* _Problem description_
Repeat verbatim, and only, the lines of the data below, beginning at the line that contains "(nextSeq s srcPorts))" and stopping after the line that contains "le 1 s.pwr.thermal.code".

* _Data entries_

/-- The keep-seconds counter is frozen. -/
def keepFrozen (s : State) : Bool := s.keep.seconds == 0xFFFFFFFF#32 || s.keep.secondsAt + 2000000000 ≤ s.now

/-- The clock of the windows of R428 and R637, in seconds (16 R642). -/
def windowClock (s : State) : Nat := if keepFrozen s then s.now / 1000000000 else s.keep.seconds.toNat

/-- The next SEQ of a source. -/
def nextSeq (s : State) (source : Nat) : Nat := (Tab.get 0 s.evq.seqs source).toNat

/-! ### RESYNC summary (03 R104) -/

/-- The commands in flight that the summary shows: all but the RESYNC itself (03 R103), and those whose slots are still being read, which
have no tag yet (DEDUCED, assumption 89). -/
def listed (h : Hdr) (s : State) (n : Nat) : List InFlight :=
  (s.ring n).inFlight.filter (fun e => e.phase != .slotRead && !(h.ring == n && e.tag == h.tag))

/-- The ring has commands in flight besides the RESYNC. -/
def draining (h : Hdr) (s : State) (n : Nat) : Bool :=
  (s.ring n).inFlight.any (fun e => e.phase == .slotRead || !(h.ring == n && e.tag == h.tag))

/-- Commands of ring n completed PENDING whose COMMITTED has not been emitted (03 R104). -/
def stagedCount (s : State) (n : Nat) : Nat :=
  (s.staged.filter (fun e => e.ring == n && !(s.inFlight n).any (fun i => i.tag == e.tag && i.phase != .slotRead))).length

/-- 03 R104: the 64 bytes of ring n. -/
def ringSummary (h : Hdr) (s : State) (n : Nat) : Bytes :=
  let r := s.ring n
  let fl := listed h s n
  let st := if r.halted then 2 else if r.enable then 1 else if draining h s n then 3 else 0
  pad 64 (le 1 st ++ le 1 (r.sqLog2.toNat + 16 * r.cqLog2.toNat) ++ le 2 r.sqHead.toNat ++ le 2 r.sqTail.toNat
    ++ le 2 r.cqTail.toNat ++ le 2 r.cqHead.toNat ++ le 1 fl.length ++ le 1 (stagedCount s n)
    ++ le 2 r.newestTag.toNat ++ le 2 r.window.length ++ pad 32 (fl.flatMap (fun e => le 2 e.tag.toNat))
    ++ le 4 r.completedTotal.toNat ++ le 2 r.lastFault ++ le 2 0 ++ le 2 (nextSeq s (srcRing n)))

/-- A staged change of a stream, the first one: of its configuration, or of the camera source or channel that commits with it (04 R146,
R147). -/
def stagedOf (s : State) (c : Nat) : Option Staged :=
  s.staged.find? (fun e => e.target == c && (match e.change with
    | .config _ | .output _ _ | .pin _ | .bind _ | .table _ | .rfe _ _ _ | .irled _ _ _ _ => true | _ => false))

/-- STAGED_RING and STAGED_TAG of a staged change (03 R104): on a follower none, since the command is the leader's (03 R94). -/
def stagedId (e : Staged) : Nat × Nat := if e.ring = innerRing then (0, 0) else (e.ring, e.tag.toNat)

/-- 03 R104: the 64 bytes of a stream context. -/
def streamSummary (s : State) (c : Nat) : Bytes :=
  let x := s.stream c
  if x.state == .free then pad 64 (List.replicate 26 0 ++ le 2 (nextSeq s (srcSc c)))
  else
    let st := stagedOf s c
    let deg := x.cert.state == .revoked || x.outputs.any (fun o => o.flags.getLsbD 3)
    pad 64 (le 1 x.state.code ++ le 1 x.cfg.sourceKind ++ le 1 (x.cfg.port + 16 * x.cfg.vc)
      ++ le 1 (x.group.getD 0 + 128 * b2n x.group.isSome) ++ le 1 x.cfg.priority ++ le 1 x.cert.state.code ++ le 1 x.cert.floorOp
      ++ le 1 (b2n x.cfg.lowLatency + 2 * b2n st.isSome + 4 * b2n deg) ++ le 2 x.cert.permille ++ le 1 x.cls ++ le 1 x.cls
      ++ le 4 x.lastAccepted.toNat ++ le 4 x.lastDone.toNat ++ le 1 x.lastDonePhase ++ le 1 x.inBufs.length
      ++ le 1 ((x.outBufs.map (fun e => e.2.length)).sum + (x.outputs.filter (fun o => o.buf.isSome && !o.complete)).length) ++ le 1 0 ++ le 2 x.esid.toNat ++ le 2 (nextSeq s (srcSc c))
      ++ le 4 (if (st.map (·.ready)).getD false then x.nextFrame.toNat else 0)
      ++ le 1 ((st.map stagedId).getD (0, 0)).1 ++ le 1 0 ++ le 2 ((st.map stagedId).getD (0, 0)).2
      ++ le 4 (Tab.get 0 x.counters 1).toNat ++ le 4 (Tab.get 0 x.counters 0).toNat ++ le 4 (Tab.get 0 x.counters 2).toNat)

/-- FYX0 to FYX3 up toward a member (03 R104): this device's links that are UP on its way there, all of them for its own entry, and for
another member on the leader those that its port bytes show UP. -/
def memberLinks (s : State) (p : Nat) : Nat :=
  if p = s.glb.packPos.toNat then toMask ((List.range 4).filter (fun k => (s.link k).state == .up))
  else if s.pack.leader then (s.member p).links
  else toMask ((List.range 4).filter (fun k => (s.link k).state == .up && (s.link k).nValid && (s.link k).nPos == p))

/-- TIME_OFFSET of a member, member minus leader (03 R104): a follower knows its own (14 R581). -/
def memberOffset (s : State) (p : Nat) : Int :=
  if s.follower && p == s.glb.packPos.toNat then s.pack.offset else (s.member p).offset

/-- 03 R104: the 32 bytes of a pack member. -/
def memberSummary (s : State) (p : Nat) : Bytes :=
  let m := s.member p
  pad 32 (le 1 m.state ++ le 1 (b2n (s.pack.state != .single && leaderPos s == p)) ++ le 1 (if m.state = 0 then 0 else memberLinks s p) ++ le 1 0
    ++ le 4 m.ackEpoch.toNat ++ le 4 (twos 32 (memberOffset s p)) ++ le 2 (nextSeq s (srcMember p)) ++ le 2 0 ++ le 4 m.fw.toNat)

/-- 03 R104: the 3,072 bytes of the summary, captured for the RESYNC of h; the RESYNC itself is left out of it (R103). -/
def summary (h : Hdr) (s : State) : Bytes :=
  let header := pad 64 (le 4 0x4E595352 ++ le 2 1 ++ le 2 3072 ++ le 8 s.us ++ le 4 s.glb.snapshots.toNat
    ++ le 4 (fwShown s) ++ le 1 s.glb.stepping.toNat ++ le 1 (b2n s.mem.flat) ++ le 1 s.pwr.profile ++ le 1 s.glb.resetCause
    ++ le 4 s.keep.seconds.toNat ++ le 4 s.pack.epoch.toNat ++ le 1 s.pack.state.code ++ le 1 s.glb.packPos.toNat
    ++ le 1 s.pack.members ++ le 1 (leaderPos s) ++ le 1 h.ring ++ le 1 0 ++ le 2 h.tag.toNat ++ le 4 (faultFlags s))
  let evq := pad 64 (le 1 (b2n s.evq.enable) ++ le 1 s.evq.log2.toNat ++ le 2 s.evq.head.toNat ++ le 2 s.evq.tail.toNat
    ++ le 2 s.evq.backlog.length ++ le 4 s.evq.lostTotal.toNat ++ le 2 (nextSeq s srcEvq) ++ le 2 (nextSeq s srcMgmt)
    ++ le 2 (nextSeq s srcDevice) ++ (List.range 4).flatMap (fun k => le 2 (nextSeq s (srcCsi k)))
    ++ le 2 (nextSeq s srcThermal) ++ le 2 (nextSeq s srcPorts))
  let dev := pad 124 (le 1 s.keep.count ++ le 1 s.keep.newest.toNat ++ le 1 (twos 8 (sensorTemp s (hottest s)))
    ++ le 1 s.pwr.thermal.code
    ++ le 1 (toMask ((List.range 4).filter (fun k => (s.channel k).up)) + 16 * b2n s.dram.inlineEcc
        + 32 * b2n ((List.range 4).any (fun k => (s.channel k).retrainingSince.isSome)))
    ++ le 1 0 ++ le 2 s.dram.rate ++ le 4 s.glb.portFaults.toNat ++ le 1 (bits s.pwr.domains.toNat 16 8) ++ le 1 0
    ++ le 2 (bits s.pwr.domains.toNat 0 16))
  let b := header ++ (List.range 8).flatMap (ringSummary h s) ++ evq ++ (List.range 32).flatMap (streamSummary s)
    ++ (List.range 8).flatMap (memberSummary s) ++ dev
  b ++ le 4 (crc32c b).toNat

/-! ### Certificate record (02 R30) -/

/-- 02 R30: the 64 bytes of a certificate record. -/
def certBytes (sc : Nat) (c : Cert) : Bytes :=
  pad 64 (le 1 sc ++ le 1 (c.state.code + 4 * c.cause) ++ le 2 c.permille ++ le 4 c.period ++ le 4 c.total ++ le 4 c.tCompute
    ++ le 4 c.tDram ++ le 4 c.tCross ++ le 4 c.tHalo ++ le 4 c.tHost ++ le 4 c.tStart ++ le 2 c.coreMask ++ le 1 c.floorOp
    ++ le 1 c.worst ++ le 2 c.qStream ++ le 2 c.qTotal ++ le 4 c.bwCert ++ le 4 c.pcieShare ++ le 4 c.issued.toNat)

/-! ### Counters (15 R613 to R616) -/

/-- 15 R614: the device error set, 1,024 bytes; EVENTS_LOST_TOTAL equals LOST_TOTAL. -/
def errorSet (s : State) (t : Tab U32) : Bytes :=
  (List.range 256).flatMap (fun i => le 4 (if 4 * i = 0x20C then s.evq.lostTotal.toNat else (Tab.get 0 t (4 * i)).toNat))

/-- 15 R615: the performance set, 2,048 bytes. -/
def perfSet (t : Tab U48) : Bytes := (List.range 256).flatMap (fun i => le 8 (Tab.get 0 t (8 * i)).toNat)

/-- 15 R616: the 64 bytes of a stream record; a FREE context reports zeros. -/
def streamRecord (s : State) (c : Nat) : Bytes :=
  let x := s.stream c
  pad 64 (le 1 c ++ le 3 0 ++ (if x.state == .free then [] else (List.range 14).flatMap (fun i => le 4 (Tab.get 0 x.counters i).toNat)))

/-- 15 R613: the snapshot. -/
def snapshot (mask sets : Nat) (s : State) : Bytes :=
  let n := popcount mask 32
  let len := 32 + 1024 * (sets % 2) + 2048 * (sets / 2 % 2) + 64 * n * (sets / 4 % 2)
  pad 32 (le 4 0x534E5443 ++ le 2 1 ++ le 1 sets ++ le 1 0 ++ le 4 mask ++ le 4 len ++ le 8 s.us)
    ++ (if bit sets 0 then errorSet s s.cnt.errors else []) ++ (if bit sets 1 then perfSet s.cnt.perf else [])
    ++ (if bit sets 2 then (maskBits mask 32).flatMap (streamRecord s) else [])

/-! ### Fault export (16 R638) -/

/-- 16 R638: the first 60 bytes of an export header. -/
def exportHead (part len origin : Nat) (s : State) : Bytes :=
  pad 60 (le 4 0x58505846 ++ le 2 1 ++ le 2 part ++ le 4 len ++ le 1 s.glb.stepping.toNat ++ le 1 (romVersion s) ++ le 1 origin
    ++ le 1 0 ++ le 4 (if origin = 1 then 0 else s.glb.fwVersion.toNat) ++ le 4 s.keep.seconds.toNat ++ le 2 s.otp.scar.toNat
    ++ le 1 (b2n s.otp.keyHash.isSome + 2 * b2n s.otp.debugLocked) ++ le 1 s.otp.rollback
    ++ le 1 (b2n s.keep.foundLost + 2 * b2n s.keep.foundReversed + 4 * b2n s.keep.foundDefaulted
        + 8 * b2n s.keep.foundDiscarded + 16 * b2n s.glb.testPins)
    ++ le 1 s.keep.count ++ le 1 s.keep.newest.toNat ++ le 1 (remapCount s))

/-- 16 R638: an export of PART 0, 5,696 bytes, or PART 1, 2,624 bytes; the summary is zeros when the boot ROM answers. -/
def exportBytes (h : Hdr) (whole : Bool) (origin : Nat) (s : State) : Bytes :=
  let body := logBytes s ++ remapBytes s
    ++ (if whole then (if origin = 1 then List.replicate 3072 0 else summary h s) else [])
  let head := exportHead (if whole then 0 else 1) (if whole then 5696 else 2624) origin s
  head ++ le 4 (crc32c (head ++ body)).toNat ++ body

/-! ### BAR0 views (18 R703 to R711, R717) -/

/-- The BAR0 block that an offset lies in (18 R701). -/
inductive Block where
  | glb | time | therm | keepw | pack | perf | dbg | ring (n : Nat) | evq | none
deriving DecidableEq, Repr

/-- 18 R701: the block of an offset and the offset within it. -/
def blockOf (off : Nat) : Block × Nat :=
  if off < 0x1000 then (.glb, off) else if off < 0x2000 then (.time, off - 0x1000)
  else if off < 0x3000 then (.therm, off - 0x2000) else if off < 0x4000 then (.keepw, off - 0x3000)
  else if off < 0x5000 then (.pack, off - 0x4000) else if off < 0x7000 then (.perf, off - 0x5000)
  else if off < 0x8000 then (.dbg, off - 0x7000)
  else if 0x10000 ≤ off && off < 0x10800 then (.ring ((off - 0x10000) / 0x100), (off - 0x10000) % 0x100)
  else if 0x10800 ≤ off && off < 0x10900 then (.evq, off - 0x10800)
  else (.none, off)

* _Solution for this problem_
    ++ le 2 (nextSeq s srcThermal) ++ le 2 (nextSeq s srcPorts))
  let dev := pad 124 (le 1 s.keep.count ++ le 1 s.keep.newest.toNat ++ le 1 (twos 8 (sensorTemp s (hottest s)))
    ++ le 1 s.pwr.thermal.code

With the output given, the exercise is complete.